*PROBLEM:* After locating the line that holds "abbrev Byte := BitVec 8", output it and all following lines word for word, stopping only at the end of the data.

*GIVEN RECORDS:*
^^^^
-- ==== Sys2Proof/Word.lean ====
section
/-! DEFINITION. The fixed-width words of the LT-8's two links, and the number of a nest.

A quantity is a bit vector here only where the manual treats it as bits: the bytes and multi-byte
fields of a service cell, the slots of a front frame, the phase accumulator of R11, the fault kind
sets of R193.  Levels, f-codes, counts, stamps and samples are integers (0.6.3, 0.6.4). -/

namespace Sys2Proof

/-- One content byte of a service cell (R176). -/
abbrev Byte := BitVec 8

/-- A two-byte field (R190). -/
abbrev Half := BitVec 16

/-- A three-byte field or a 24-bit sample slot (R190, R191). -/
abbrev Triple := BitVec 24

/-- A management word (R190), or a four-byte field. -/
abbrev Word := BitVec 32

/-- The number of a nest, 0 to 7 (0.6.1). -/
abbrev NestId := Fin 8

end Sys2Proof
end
^^^^
*EXERCISE SOLUTION:*
abbrev Byte := BitVec 8

/-- A two-byte field (R190). -/
abbrev Half := BitVec 16

/-- A three-byte field or a 24-bit sample slot (R190, R191). -/
abbrev Triple := BitVec 24

/-- A management word (R190), or a four-byte field. -/
abbrev Word := BitVec 32

/-- The number of a nest, 0 to 7 (0.6.1). -/
abbrev NestId := Fin 8

end Sys2Proof
end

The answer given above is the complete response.